The overall findings reported here demonstrate the significant contribution of microorganisms in the degradation of imidacloprid. The presence and action of indigenous microorganisms are essential for the effective remediation of contaminants from the environment. The bacterial isolate, Tepidibacillus decaturensis strain ST1, used in the present study could effectively degrade imidacloprid up to 250 ppm in liquid media, slurry, and in soil microcosms. Consequently, the isolate may be effectively utilized for imidacloprid remediation in agricultural soil.

In a few previously published reports, the role of bacterial species have been studied in imidacloprid biodegradation, but, to the best of our knowledge, this is the first study in which role and contribution of factors other than bacterial degradation were identified and evaluated. It was found that volatilization, self-degradation, uptake by plant, etc., also contribute in the degradation imidacloprid along with bacterial degradation.

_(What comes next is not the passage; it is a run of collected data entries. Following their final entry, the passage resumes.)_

-- ==== Sys2Proof/Proofs/ControlChannel.lean ====
section
/-!
PROOFS. The control channel of a head port (R153, R155, R156): the message that CTRL words carry, the requests that go out
and come to an end, and the messages that stand in HP_CC_RX.
-/

namespace Sys2Proof.Machine

/-! ## CTRL words of a message -/

theorem messageChunks_length_six (n : Nat) (b : List Byte) : ∀ x ∈ messageChunks n b, x.length = 6 := by
  induction n generalizing b with
  | zero => exact fun x hx => absurd hx List.not_mem_nil
  | succ n ih =>
    unfold messageChunks
    split
    · exact fun x hx => absurd hx List.not_mem_nil
    · exact List.forall_mem_cons.mpr ⟨by simp, ih _⟩

/-- Enough groups carry the whole message, padded with 0. -/
theorem messageChunks_flatten (n : Nat) (b : List Byte) (h : b.length ≤ 6 * n) :
    ∃ k, (messageChunks n b).flatten = b ++ List.replicate k 0 ∧ (messageChunks n b).length = (b.length + 5) / 6 := by
  induction n generalizing b with
  | zero =>
    have hb : b = [] := List.eq_nil_of_length_eq_zero (by omega)
    subst hb
    exact ⟨0, rfl, rfl⟩
  | succ n ih =>
    unfold messageChunks
    split
    · rename_i hempty
      rw [List.isEmpty_iff] at hempty
      subst hempty
      exact ⟨0, rfl, rfl⟩
    · rename_i hfull
      have hpos : 0 < b.length := by
        rw [List.length_pos_iff]
        simpa using hfull
      obtain ⟨k, hflat, hlength⟩ := ih (b.drop 6) (by rw [List.length_drop]; omega)
      rw [List.flatten_cons, hflat, List.length_cons, hlength, List.length_drop]
      by_cases hshort : b.length < 6
      · refine ⟨6 - b.length + k, ?_, by omega⟩
        rw [List.drop_eq_nil_of_le (by omega), List.take_append, List.take_of_length_le (by omega), List.take_replicate,
          min_eq_left (by omega), List.nil_append, List.append_assoc, List.replicate_append_replicate]
      · refine ⟨k, ?_, by omega⟩
        rw [List.take_append_of_le_length (by omega), ← List.append_assoc, List.take_append_drop]

/-- The operands of the CTRL words of a message: each group with its position byte. -/
def ctrlOperands (b : List Byte) : List (BitVec 8 × List Byte) :=
  (messageChunks 11 b).zipIdx.map (fun w => (ctrlPos (messageChunks 11 b).length w.2, w.1))

theorem eq_ctrlOperands {words : List (BitVec 8 × List Byte)} {b : List Byte}
    (h : words.map (fun w => CtrlWord.ctrl w.1 w.2) = ctrlWords b) : words = ctrlOperands b := by
  have hinj : Function.Injective (fun w : BitVec 8 × List Byte => CtrlWord.ctrl w.1 w.2) := by
    rintro ⟨a, b⟩ ⟨c, d⟩ heq
    obtain ⟨rfl, rfl⟩ := CtrlWord.ctrl.inj heq
    rfl
  refine List.map_injective_iff.mpr hinj ?_
  rw [h, ctrlOperands, List.map_map]
  rfl

theorem ctrlOperands_snd (b : List Byte) : (ctrlOperands b).map Prod.snd = messageChunks 11 b := by
  rw [ctrlOperands, List.map_map]
  exact List.zipIdx_map_fst 0 _

theorem ctrlOperands_length (b : List Byte) : (ctrlOperands b).length = (messageChunks 11 b).length := by simp [ctrlOperands]

theorem ctrlOperands_positions (b : List Byte) :
    (ctrlOperands b).zipIdx.all (fun w => w.1.1 == ctrlPos (ctrlOperands b).length w.2) = true := by
  rw [List.all_eq_true]
  intro w hw
  rw [List.mem_zipIdx_iff_getElem?] at hw
  rw [beq_iff_eq, ctrlOperands_length]
  simp only [ctrlOperands, List.getElem?_map, List.getElem?_zipIdx, Option.map_map, Option.map_eq_some_iff] at hw
  obtain ⟨x, -, hx⟩ := hw
  simp [← hx]

/-- The bytes of the words, padded with 0. -/
theorem ctrlOperands_bytes {b : List Byte} (h : b.length ≤ 66) :
    ∃ k, ((ctrlOperands b).map (fun w => (w.2 ++ List.replicate 6 0).take 6)).flatten = b ++ List.replicate k 0 := by
  obtain ⟨k, hflat, -⟩ := messageChunks_flatten 11 b (by omega)
  refine ⟨k, ?_⟩
  rw [← hflat, ← ctrlOperands_snd b]
  refine congrArg List.flatten (List.map_congr_left fun w hw => ?_)
  have hsix : w.2.length = 6 := messageChunks_length_six 11 b _ (ctrlOperands_snd b ▸ List.mem_map_of_mem hw)
  rw [List.take_append_of_le_length (by omega), List.take_of_length_le (by omega)]

/-! ## The message that CTRL words carry -/

section

variable {msg : List Byte} (hmin : 4 ≤ msg.length) (hmax : msg.length ≤ 62)
  (hlen : leNat ((msg.drop 2).take 2) = msg.length - 4)

include hmin hmax hlen

/-- A message in order, in its CTRL words, is received exactly when its CRC agrees (R153). -/
theorem ctrlMessage_ctrlOperands (c : BitVec 32) : ctrlMessage (ctrlOperands (msg ++ leBytes 4 c.toNat)) =
    if c = crc32 msg then some (msg ++ leBytes 4 c.toNat) else none := by
  have hwhole : (msg ++ leBytes 4 c.toNat).length = msg.length + 4 := by rw [List.length_append, length_leBytes]
  obtain ⟨k, hbytes⟩ := ctrlOperands_bytes (b := msg ++ leBytes 4 c.toNat) (by omega)
  obtain ⟨-, -, hcount⟩ := messageChunks_flatten 11 (msg ++ leBytes 4 c.toNat) (by omega)
  have hfield : leNat ((((msg ++ leBytes 4 c.toNat) ++ List.replicate k 0).drop 2).take 2) + 8 = msg.length + 4 := by
    rw [List.append_assoc, List.drop_append_of_le_length (by omega), List.take_append_of_le_length
      (by rw [List.length_drop]; omega), hlen]
    omega
  have hsum : leNat (leBytes 4 c.toNat) = c.toNat := by
    rw [leNat_leBytes]
    exact Nat.mod_eq_of_lt c.isLt
  unfold ctrlMessage
  simp only [hbytes, hfield]
  rw [List.take_append_of_le_length (by omega), List.take_of_length_le (by omega), Nat.add_sub_cancel,
    List.drop_left, List.take_left, hsum]
  have hfits : (ctrlOperands (msg ++ leBytes 4 c.toNat)).length = (msg.length + 4 + 5) / 6 := by
    rw [ctrlOperands_length, hcount, hwhole]
  refine if_congr ?_ rfl rfl
  rw [ctrlOperands_positions, BitVec.toNat_inj]
  simp only [hfits, true_and, and_iff_right_iff_imp]
  omega

end

/-! ## Messages that stand in HP_CC_RX -/

/-- What a message that stands in HP_CC_RX shows and leaves (R166). -/
structure Stores (h : Fin 16) (msg : List Byte) (s t : State) : Prop where
  length : t.fld (Reg.HP_CC_CTL h) F.HP_CC_CTL_RX_LEN = msg.length - 4
  bytes : t.readBytes (Win.ccRx h) 64 = (msg ++ List.replicate 64 0).take 64
  only : OnlyBytes (Win.ccRx h) (Win.ccRx h + 64) s t
  raises : t.raises = s.raises

theorem ccStore_stores (s : State) (h : Fin 16) {msg : List Byte} (hmax : msg.length ≤ 62) :
    Stores h msg s (ccStore s h msg) := by
  have hlength : ((msg ++ List.replicate 64 0).take 64).length = 64 := by simp
  refine ⟨setFld_fld_fits _ _ _ _ (by decide) (Nat.lt_of_le_of_lt (by omega : _ ≤ 58) (by decide)), ?_, ?_, rfl⟩
  · have hread := Memory.readBytes_writeBytes s.mem (Win.ccRx h) ((msg ++ List.replicate 64 0).take 64)
    rw [hlength] at hread
    exact hread
  · exact (OnlyBytes.writeBytes s _ (Nat.le_refl _) (by rw [hlength])).trans (.of_eq rfl)

namespace Stores

variable {h : Fin 16} {msg : List Byte} {s t u : State}

/-- Other fields of HP_CC_CTL are written, or the control channel goes on. -/
theorem trans_regs (k : Stores h msg s t) (hmem : u.mem = t.mem) (hraises : u.raises = t.raises)
    (hlength : u.fld (Reg.HP_CC_CTL h) F.HP_CC_CTL_RX_LEN = t.fld (Reg.HP_CC_CTL h) F.HP_CC_CTL_RX_LEN) : Stores h msg s u :=
  ⟨hlength.trans k.length, by rw [State.readBytes, hmem]; exact k.bytes, k.only.trans (.of_eq hmem), hraises.trans k.raises⟩

theorem setFld (k : Stores h msg s t) (f : Fld) (v : Nat) (hok : f.lo ≤ f.hi ∧ f.hi < 32 := by decide)
    (hf : F.HP_CC_CTL_RX_LEN.hi < f.lo ∨ f.hi < F.HP_CC_CTL_RX_LEN.lo := by decide) :
    Stores h msg s (t.setFld (Reg.HP_CC_CTL h) f v) :=
  k.trans_regs rfl rfl (setFld_fld_apart _ _ _ _ _ hok (by decide) hf)

end Stores

/-- The response to software's request stands in HP_CC_RX, and GO is done (R166). -/
def storeAnswer (s : State) (h : Fin 16) (msg : List Byte) : State :=
  ((ccStore s h msg).setFld (Reg.HP_CC_CTL h) F.HP_CC_CTL_DONE 1).setFld (Reg.HP_CC_CTL h) F.HP_CC_CTL_GO 0

/-- An ALERT stands in HP_CC_RX (R155, R166). -/
def storeAlert (s : State) (h : Fin 16) (msg : List Byte) : State :=
  (ccStore s h msg).setFld (Reg.HP_CC_CTL h) F.HP_CC_CTL_ALERT 1

theorem storeAnswer_shows (s : State) (h : Fin 16) {msg : List Byte} (hmax : msg.length ≤ 62) :
    Stores h msg s (storeAnswer s h msg) ∧ (storeAnswer s h msg).fld (Reg.HP_CC_CTL h) F.HP_CC_CTL_DONE = 1 ∧
      (storeAnswer s h msg).fld (Reg.HP_CC_CTL h) F.HP_CC_CTL_GO = 0 := by
  refine ⟨((ccStore_stores s h hmax).setFld _ _).setFld _ _, ?_, setFld_fld_fits _ _ _ _ (by decide) (by decide)⟩
  exact (setFld_fld_apart _ _ _ _ _ (by decide) (by decide) (by decide)).trans (setFld_fld_fits _ _ _ _ (by decide) (by decide))

theorem storeAlert_shows (s : State) (h : Fin 16) {msg : List Byte} (hmax : msg.length ≤ 62) :
    Stores h msg s (storeAlert s h msg) ∧ (storeAlert s h msg).fld (Reg.HP_CC_CTL h) F.HP_CC_CTL_ALERT = 1 :=
  ⟨(ccStore_stores s h hmax).setFld _ _, setFld_fld_fits _ _ _ _ (by decide) (by decide)⟩

/-! ## Received messages -/

section

variable {h : Fin 16} {words : List (BitVec 8 × List Byte)} {msg : List Byte} {s : State} (hpacket : (s.head h).packet = none)

include hpacket

theorem execCcMessageReceive_failed (hnone : ctrlMessage words = none) :
    execCcMessageReceive h words s = .next (s.bump (Reg.HP_ERR h) F.HP_ERR_CC_CRC) := by
  unfold execCcMessageReceive
  rw [damagePacket_none hpacket]
  simp only [hnone]

variable {sum : List Byte} (hsum : sum.length = 4) (hsome : ctrlMessage words = some (msg ++ sum))

include hsum hsome

theorem execCcMessageReceive_alert (hop : msg.getD 0 0 = 0x82) (halert : s.fld (Reg.HP_CC_CTL h) F.HP_CC_CTL_ALERT = 0) :
    execCcMessageReceive h words s = .next (raiseHp (storeAlert s h msg) h 3 15) := by
  have hflag : ¬s.flag (Reg.HP_CC_CTL h) F.HP_CC_CTL_ALERT = true := by simp [State.flag, halert]
  have hmsg : (msg ++ sum).take ((msg ++ sum).length - 4) = msg := by
    rw [List.length_append, hsum, Nat.add_sub_cancel, List.take_left]
  have hcode : (msg.getD 0 0).toNat = 0x82 := by rw [hop]; rfl
  unfold execCcMessageReceive
  rw [damagePacket_none hpacket]
  simp only [hsome, hmsg, if_pos hcode, if_neg hflag]
  rfl

theorem execCcMessageReceive_answer {r : CcRequest} (hop : msg.getD 0 0 = 0x81) (hcc : (s.head h).cc = some r)
    (hown : r.own = false) (htag : r.msg.getD 1 0 = msg.getD 1 0) : execCcMessageReceive h words s =
      .next (checkRelease (relayNext (storeAnswer (s.setHead h { s.head h with cc := none }) h msg) h) h) := by
  have hmsg : (msg ++ sum).take ((msg ++ sum).length - 4) = msg := by
    rw [List.length_append, hsum, Nat.add_sub_cancel, List.take_left]
  have hcode : (msg.getD 0 0).toNat = 0x81 := by rw [hop]; rfl
  have hother : ¬(msg.getD 0 0).toNat = 0x82 := by rw [hcode]; decide
  have hsame : ¬r.msg.getD 1 0 ≠ msg.getD 1 0 := not_not.mpr htag
  unfold execCcMessageReceive
  rw [damagePacket_none hpacket]
  simp only [hsome, hmsg, if_neg hother, if_pos hcode, hcc, if_neg hsame, hown, Bool.false_eq_true, if_false]
  rfl

end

The presence of indigenous bacterial communities with natural remediation potential can be used to generate site-specific bioremediation of polluted soil. Laboratory microcosms are excellent alternatives to field experiments, which are typically expensive and influenced by variations in environmental conditions, and standard laboratory tests, the results of which are infrequently reflective of the real world since the experimental conditions and microorganisms used in the study may not be site-specific. Moreover, due to the relatively smaller size of microcosms, multiple replicates can be produced to study and establish a relationship between different microorganisms and the environmental conditions that suit best for the selected microbes for more efficient degradation of insecticides.